WHAT TO PRODUCE> Each record is to be duplicated exactly, with nothing added.

DATASET RECORDS>
---

/-- The 16-bit pieces of a number, two bytes each, are its bytes. -/
theorem flatMap_leBytes_bits (n x : Nat) :
    (List.range n).flatMap (fun k => leBytes 2 (bits x (16 * k + 15) (16 * k))) = leBytes (2 * n) x := by
  induction n with
  | zero => rfl
  | succ n ih =>
    have hpiece : leBytes 2 (bits x (16 * n + 15) (16 * n)) = leBytes 2 (x >>> (8 * (2 * n))) := by
      rw [bits, show 16 * n + 15 + 1 - 16 * n = 16 by omega, leBytes_two_mod, show 16 * n = 8 * (2 * n) by omega]
    rw [List.range_succ, List.flatMap_append, ih, List.flatMap_singleton, hpiece, ← leBytes_add, Nat.mul_succ]

/-- Rows of m entries, one after the other, are the entries in order. -/
theorem flatMap_range_map {α : Type} (f : Nat → α) (m n : Nat) :
    (List.range n).flatMap (fun k => (List.range m).map fun i => f (m * k + i)) = (List.range (m * n)).map f := by
  induction n with
  | zero => rfl
  | succ n ih => simp [List.range_succ, ih, Nat.mul_succ, List.range_add]

/-! ## Slots decode to what was encoded -/

theorem opCode_lt (o : Op) : opCode o < 2 ^ 8 := by
  cases o <;> decide

/-- R60: a header whose fields fit takes the 138 bits below the reserved ones. -/
theorem hdrNat_lt (o : Op) (h : Hdr) (hf : h.Fits) : hdrNat o h < 2 ^ 138 := by
  obtain ⟨hsrc, hdest, htag, hladdr, haop, hsize, hts⟩ := hf
  have hop := opCode_lt o
  have hattr := h.attr.isLt
  simp only [hdrNat]
  omega

/-- R60: the fields lie in the header's number without overlap. -/
theorem hdrOfNat_hdrNat (o : Op) (h : Hdr) (hf : h.Fits) : hdrOfNat (hdrNat o h) = h := by
  obtain ⟨src, dest, tag, laddr, attr, aop, size, ts⟩ := h
  obtain ⟨hsrc, hdest, htag, hladdr, haop, hsize, hts⟩ := hf
  have hop := opCode_lt o
  have hattr := attr.isLt
  simp only [hdrOfNat, hdrNat, bits, Nat.shiftRight_eq_div_pow, Hdr.mk.injEq] at *
  refine ⟨?_, ?_, ?_, ?_, BitVec.eq_of_toNat_eq ((BitVec.toNat_ofNat _ 8).trans ?_), ?_, ?_, ?_⟩ <;> omega

/-- R60: a header slot decodes to the header it was made of. -/
theorem decodeHdr_encodeHdr (o : Op) (h : Hdr) (hf : h.Fits) : decodeHdr (encodeHdr o h) = h := by
  have hlt := hdrNat_lt o h hf
  rw [decodeHdr, encodeHdr, List.take_of_length_le (by simp), ofLe_leBytes, Nat.mod_eq_of_lt (by omega), hdrOfNat_hdrNat o h hf]

theorem encodeData_length (d : Line) (metaw : Nat) : (encodeData d metaw).length = 4 := by
  simp [encodeData]

/-- The first 16 bytes of the data slots are the bytes of the line. -/
theorem encodeData_line (d : Line) (metaw : Nat) : (encodeData d metaw).flatMap (·.take 16) = d.bytes := by
  simp [encodeData, List.flatMap_map, flatMap_range_map, Line.bytes]

/-- The last 2 bytes of the data slots are those of META. -/
theorem encodeData_meta (d : Line) (metaw : Nat) : (encodeData d metaw).flatMap (fun s => (s.drop 16).take 2) = leBytes 8 metaw := by
  simp [encodeData, List.flatMap_map, List.take_of_length_le, flatMap_leBytes_bits]

/-- R64: four data slots decode to their line and the 64 bits of their META. -/
theorem decodeData_encodeData (d : Line) (metaw : Nat) : decodeData (encodeData d metaw) = (d, metaw % 2 ^ 64) := by
  rw [decodeData, encodeData_line, encodeData_meta, Line.ofBytes_bytes, ofLe_leBytes, show 256 ^ 8 = 2 ^ 64 from rfl]

/-! ## The poison of a payload received -/

theorem payloadPoison_lineForm (op : Op) (a : BitVec 8) (w : Mask) (hd : opHasData op = true) (hm : opMaskForm op = false) :
    payloadPoison op a w = (attrPoison a || w.getLsbD 0) := by
  simp [payloadPoison, hd, hm]

theorem payloadPoison_maskForm (op : Op) (a : BitVec 8) (w : Mask) (hd : opHasData op = true) (hm : opMaskForm op = true) :
    payloadPoison op a w = attrPoison a := by
  simp [payloadPoison, hd, hm]

/-! ## The poison of a payload sent -/

/-- R60 to R63: ATTR of a message of the home. -/
def outAttr (s : State) (p : Fin 24) (m : OutMsg) : BitVec 8 :=
  (m.attr &&& 0xF3) ||| (if m.poison then 0x04 else 0) ||| (if (s.port p).rx.tsEnabled then 0x08 else 0)

/-- R60 to R63: the header of a message of the home. -/
def outHdr (s : State) (p : Fin 24) (m : OutMsg) : Hdr :=
  { src := ownIndex s, dest := m.dest, tag := m.tag, laddr := m.laddr, attr := outAttr s p m, aop := m.aop, size := m.size,
    ts := if (s.port p).rx.tsEnabled then tsNow s else 0 }

/-- R58: a message with a payload is its header slot and four data slots. -/
theorem outSlots_of_hasData (s : State) (p : Fin 24) (m : OutMsg) (hd : opHasData m.op = true) :
    outSlots s p m = encodeHdr m.op (outHdr s p m) :: encodeData m.data (b2n m.poison + m.taken * 2 ^ 32) := by
  simp only [outSlots, hd, if_true]
  rfl

/-- R63: TS of a message of the home has 32 bits. -/
theorem outHdr_ts_lt (s : State) (p : Fin 24) (m : OutMsg) : (outHdr s p m).ts < 2 ^ 32 := by
  simp only [outHdr, tsNow]
  split
  · split <;> omega
  · decide

theorem outHdr_fits (s : State) (p : Fin 24) (m : OutMsg) (hdest : m.dest < 256) (htag : m.tag < 4096) (hladdr : m.laddr < 2 ^ 46)
    (hsrc : ownIndex s < 256) (haop : m.aop < 256) (hsize : m.size < 256) : (outHdr s p m).Fits :=
  ⟨hsrc, hdest, htag, hladdr, haop, hsize, outHdr_ts_lt s p m⟩

/-- R65: the home sends ATTR.POISON with a poisoned payload and with no other. -/
theorem attrPoison_outAttr (s : State) (p : Fin 24) (m : OutMsg) : attrPoison (outAttr s p m) = m.poison := by
  have hattr : (m.attr &&& 0xF3).getLsbD 2 = false := by simp
  have hts : (if (s.port p).rx.tsEnabled then 0x08 else 0 : BitVec 8).getLsbD 2 = false := by split <;> rfl
  have hpoison : (if m.poison then 0x04 else 0 : BitVec 8).getLsbD 2 = m.poison := by cases m.poison <;> rfl
  rw [attrPoison, outAttr, BitVec.getLsbD_or, BitVec.getLsbD_or, hattr, hpoison, hts, Bool.false_or, Bool.or_false]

---

ANSWER FOR THIS EXERCISE>
/-- The 16-bit pieces of a number, two bytes each, are its bytes. -/
theorem flatMap_leBytes_bits (n x : Nat) :
    (List.range n).flatMap (fun k => leBytes 2 (bits x (16 * k + 15) (16 * k))) = leBytes (2 * n) x := by
  induction n with
  | zero => rfl
  | succ n ih =>
    have hpiece : leBytes 2 (bits x (16 * n + 15) (16 * n)) = leBytes 2 (x >>> (8 * (2 * n))) := by
      rw [bits, show 16 * n + 15 + 1 - 16 * n = 16 by omega, leBytes_two_mod, show 16 * n = 8 * (2 * n) by omega]
    rw [List.range_succ, List.flatMap_append, ih, List.flatMap_singleton, hpiece, ← leBytes_add, Nat.mul_succ]

/-- Rows of m entries, one after the other, are the entries in order. -/
theorem flatMap_range_map {α : Type} (f : Nat → α) (m n : Nat) :
    (List.range n).flatMap (fun k => (List.range m).map fun i => f (m * k + i)) = (List.range (m * n)).map f := by
  induction n with
  | zero => rfl
  | succ n ih => simp [List.range_succ, ih, Nat.mul_succ, List.range_add]

/-! ## Slots decode to what was encoded -/

theorem opCode_lt (o : Op) : opCode o < 2 ^ 8 := by
  cases o <;> decide

/-- R60: a header whose fields fit takes the 138 bits below the reserved ones. -/
theorem hdrNat_lt (o : Op) (h : Hdr) (hf : h.Fits) : hdrNat o h < 2 ^ 138 := by
  obtain ⟨hsrc, hdest, htag, hladdr, haop, hsize, hts⟩ := hf
  have hop := opCode_lt o
  have hattr := h.attr.isLt
  simp only [hdrNat]
  omega

/-- R60: the fields lie in the header's number without overlap. -/
theorem hdrOfNat_hdrNat (o : Op) (h : Hdr) (hf : h.Fits) : hdrOfNat (hdrNat o h) = h := by
  obtain ⟨src, dest, tag, laddr, attr, aop, size, ts⟩ := h
  obtain ⟨hsrc, hdest, htag, hladdr, haop, hsize, hts⟩ := hf
  have hop := opCode_lt o
  have hattr := attr.isLt
  simp only [hdrOfNat, hdrNat, bits, Nat.shiftRight_eq_div_pow, Hdr.mk.injEq] at *
  refine ⟨?_, ?_, ?_, ?_, BitVec.eq_of_toNat_eq ((BitVec.toNat_ofNat _ 8).trans ?_), ?_, ?_, ?_⟩ <;> omega

/-- R60: a header slot decodes to the header it was made of. -/
theorem decodeHdr_encodeHdr (o : Op) (h : Hdr) (hf : h.Fits) : decodeHdr (encodeHdr o h) = h := by
  have hlt := hdrNat_lt o h hf
  rw [decodeHdr, encodeHdr, List.take_of_length_le (by simp), ofLe_leBytes, Nat.mod_eq_of_lt (by omega), hdrOfNat_hdrNat o h hf]

theorem encodeData_length (d : Line) (metaw : Nat) : (encodeData d metaw).length = 4 := by
  simp [encodeData]

/-- The first 16 bytes of the data slots are the bytes of the line. -/
theorem encodeData_line (d : Line) (metaw : Nat) : (encodeData d metaw).flatMap (·.take 16) = d.bytes := by
  simp [encodeData, List.flatMap_map, flatMap_range_map, Line.bytes]

/-- The last 2 bytes of the data slots are those of META. -/
theorem encodeData_meta (d : Line) (metaw : Nat) : (encodeData d metaw).flatMap (fun s => (s.drop 16).take 2) = leBytes 8 metaw := by
  simp [encodeData, List.flatMap_map, List.take_of_length_le, flatMap_leBytes_bits]

/-- R64: four data slots decode to their line and the 64 bits of their META. -/
theorem decodeData_encodeData (d : Line) (metaw : Nat) : decodeData (encodeData d metaw) = (d, metaw % 2 ^ 64) := by
  rw [decodeData, encodeData_line, encodeData_meta, Line.ofBytes_bytes, ofLe_leBytes, show 256 ^ 8 = 2 ^ 64 from rfl]

/-! ## The poison of a payload received -/

theorem payloadPoison_lineForm (op : Op) (a : BitVec 8) (w : Mask) (hd : opHasData op = true) (hm : opMaskForm op = false) :
    payloadPoison op a w = (attrPoison a || w.getLsbD 0) := by
  simp [payloadPoison, hd, hm]

theorem payloadPoison_maskForm (op : Op) (a : BitVec 8) (w : Mask) (hd : opHasData op = true) (hm : opMaskForm op = true) :
    payloadPoison op a w = attrPoison a := by
  simp [payloadPoison, hd, hm]

/-! ## The poison of a payload sent -/

/-- R60 to R63: ATTR of a message of the home. -/
def outAttr (s : State) (p : Fin 24) (m : OutMsg) : BitVec 8 :=
  (m.attr &&& 0xF3) ||| (if m.poison then 0x04 else 0) ||| (if (s.port p).rx.tsEnabled then 0x08 else 0)

/-- R60 to R63: the header of a message of the home. -/
def outHdr (s : State) (p : Fin 24) (m : OutMsg) : Hdr :=
  { src := ownIndex s, dest := m.dest, tag := m.tag, laddr := m.laddr, attr := outAttr s p m, aop := m.aop, size := m.size,
    ts := if (s.port p).rx.tsEnabled then tsNow s else 0 }

/-- R58: a message with a payload is its header slot and four data slots. -/
theorem outSlots_of_hasData (s : State) (p : Fin 24) (m : OutMsg) (hd : opHasData m.op = true) :
    outSlots s p m = encodeHdr m.op (outHdr s p m) :: encodeData m.data (b2n m.poison + m.taken * 2 ^ 32) := by
  simp only [outSlots, hd, if_true]
  rfl

/-- R63: TS of a message of the home has 32 bits. -/
theorem outHdr_ts_lt (s : State) (p : Fin 24) (m : OutMsg) : (outHdr s p m).ts < 2 ^ 32 := by
  simp only [outHdr, tsNow]
  split
  · split <;> omega
  · decide

theorem outHdr_fits (s : State) (p : Fin 24) (m : OutMsg) (hdest : m.dest < 256) (htag : m.tag < 4096) (hladdr : m.laddr < 2 ^ 46)
    (hsrc : ownIndex s < 256) (haop : m.aop < 256) (hsize : m.size < 256) : (outHdr s p m).Fits :=
  ⟨hsrc, hdest, htag, hladdr, haop, hsize, outHdr_ts_lt s p m⟩

/-- R65: the home sends ATTR.POISON with a poisoned payload and with no other. -/
theorem attrPoison_outAttr (s : State) (p : Fin 24) (m : OutMsg) : attrPoison (outAttr s p m) = m.poison := by
  have hattr : (m.attr &&& 0xF3).getLsbD 2 = false := by simp
  have hts : (if (s.port p).rx.tsEnabled then 0x08 else 0 : BitVec 8).getLsbD 2 = false := by split <;> rfl
  have hpoison : (if m.poison then 0x04 else 0 : BitVec 8).getLsbD 2 = m.poison := by cases m.poison <;> rfl
  rw [attrPoison, outAttr, BitVec.getLsbD_or, BitVec.getLsbD_or, hattr, hpoison, hts, Bool.false_or, Bool.or_false]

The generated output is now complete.